Android NDK ... how is it ?

Hi folks,

As mentioned in a previous post, I do quite some Android NDK development these days. And since you are accessing the low level of the Android system, you would just expect, more or less, "Linux for smartphones". Which is true ... to some extents ! First, if we are talking only about the kernel, you have somehow to accept it will be only a subset and some of the features are accessible only from a specific Android version and also dependent obviously to the current security level of the smartphone (rooted or not, SELinux activated etc) ... For example while in Linux you can easily bind a thread to a cpu it is less straightforward to do so on Android (we can still bind a process to a cpu) ... The kernel performance measurement api which allows to measure the number of instructions for a given workload, while existing in Android too, barely allow to measure generally a process ; but not per cpu ... Some C function wrappers functions might not exist until late from an api SDK level "point of view" (ie functions to loop through network interfaces for example but fortunately there are possibilities via the lower level interface ;-)) otherwise, for security reasons, you will generally not access most of hardware in a low level manner like the camera device, but only through the official NDK API provided.

In another hand, the libc is completely different, it is not the famous glibc nor the musl-libc but one called "bionic", which takes a lot from the OpenBSD one (feature-wise ... as it is mainly C++) like the memory allocator (a bit different and more fit to Android needs though), the presence of safe strings API like strlcpy/strlcat and so on ... which I appreciate for its practicality and security goals ... and remove a dependency I usually use under Linux which is the famous libbsd ...

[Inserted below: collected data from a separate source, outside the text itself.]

-- ==== Sys2Proof/Machine/Declension.lean ====
section
/-! DEFINITION. The declension and migration engines: record lists, sweeps, actions and frame swaps, readers in flight, and the
free lists (R192 to R202, R424, R425). -/

namespace Sys2Proof.Machine

/-! ### Free lists (R424, R425) -/

/-- All ones: an empty list. -/
def noLink : Nat := 2 ^ 64 - 1

/-- Pop (R424): the first link of the list at a physical head whose nodes lie where node says; the memory changed. -/
def State.popFree (s : State) (d head : Nat) (node : Nat → Nat) : State × Option Nat :=
  let h := s.home head 16
  let link := leAt h 0 8
  if link = noLink then (s, none)
  else (s.writeAt d head (s.home (node link) 8 ++ toBytes (leAt h 8 8 + 1) 8), some link)

/-- Push (R424). -/
def State.pushFree (s : State) (d head x : Nat) (node : Nat → Nat) : State :=
  let h := s.home head 16
  let s := s.writeAt d (node x) (h.take 8)
  s.writeAt d head (toBytes x 8 ++ toBytes (leAt h 8 8 + 1) 8)

/-- The lowest row of the arena class table for a granule count: its physical address (R425). -/
def State.classRow (s : State) (ctx granules : Nat) : Option Nat :=
  let base := (s.ctx ctx).aclass
  ((List.range 16).map (fun i => base + 160 * i)).find? (fun a => granules != 0 && leAt (s.home a 4) 0 4 == granules)

/-- The head of a row's near list (none) or of expander e's far list (R425). -/
def rowHead (row : Nat) : Option Nat → Nat
  | none => row + 16
  | some e => row + 32 + 16 * e

/-- A frame taken from the free list of a part: a granule index (R195). -/
def State.takeFrame (s : State) (d ctx granules : Nat) (list : Option Nat) : State × Option Nat :=
  match s.classRow ctx granules with
  | none => (s, none)
  | some row =>
    let base := ((s.ctx ctx).part list.isSome).1
    s.popFree d (rowHead row list) (fun g => base + 4096 * g)

/-- A frame returned to the list of its part and expander; with no row it is lost and counted (R425, R488). -/
def State.giveFrame (s : State) (d ctx granules frame : Nat) (far : Bool) : State :=
  let base := ((s.ctx ctx).part far).1
  let list := if far then s.expanderOf (base + 4096 * frame) else none
  match s.classRow ctx granules, far && list.isNone with
  | some row, false => s.pushFree d (rowHead row list) frame (fun g => base + 4096 * g)
  | _, _ => s.setDie d (fun x => { x with
      lostfrm := (x.lostfrm + 1) % 2 ^ 64
      lostlast := BitVec.ofNat 64 (frame % 2 ^ 32 + field (b2n far) 32 1) })

/-! ### Sweeps (R192 to R194) -/

/-- A skip by an engine is counted and its record noted (R488). -/
def State.engineSkip (s : State) (d recd : Nat) : State :=
  s.setDie d (fun x => { x with engskip := (x.engskip + 1) % 2 ^ 64, englast := recd })

/-- The sentence record as an engine reads it at its home, none when it cannot or when it is invalid (R170, R171). -/
def State.engineRec (s : State) (d ctx recd : Nat) : Option (List Byte) :=
  match s.pieces d ctx .load recd 128 with
  | .error _ => none
  | .ok l =>
    let b := (s.piecesRead 0 d ctx l).2.1
    if sentValid b then some b else none

/-- The record that a list entry names, none where a reserved field is set (R192, R7). -/
def listEntry (l : List Byte) : Option Nat :=
  if leAt l 0 8 % 128 = 0 ∧ leAt l 0 8 < vaMod ∧ leAt l 12 4 = 0 then some (leAt l 0 8) else none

Even though Android is not my primary world, I appreciate most of the aspects of the development despite the sometime frustrating but challenging limitations. Make me think I would appreciate a similar "ensemble" and widely available under FreeBSD, for example, which should be just awesome under the arm architectures ;-)

Apart of these, "same old same old" you might say :-) I continue to push little improvements for php and FreeBSD support not yet merged but seems accepted by the main maintainers like giving more FreeBSD specific options when developing with sockets like setting a cookie to be able to trace it from DTrace ... memcached,  the lead developer had promised he will look into shortly into my existing features proposal, so fingers crossed. Also got my first very little FreeBSD contribution ,among the two, merged for this year. Also I mentioned I try to contribute to a video game in order to make it work under FreeBSD. For who follows me on GitHub it is not a secret but otherwise it is xray the engine behind "STALKER the Call of Pripyat". This time I proceed step by step to avoid enormous, "code regression makers" and hard to review changes, one of them is already merged the second still in review. We will see how far it goes :-)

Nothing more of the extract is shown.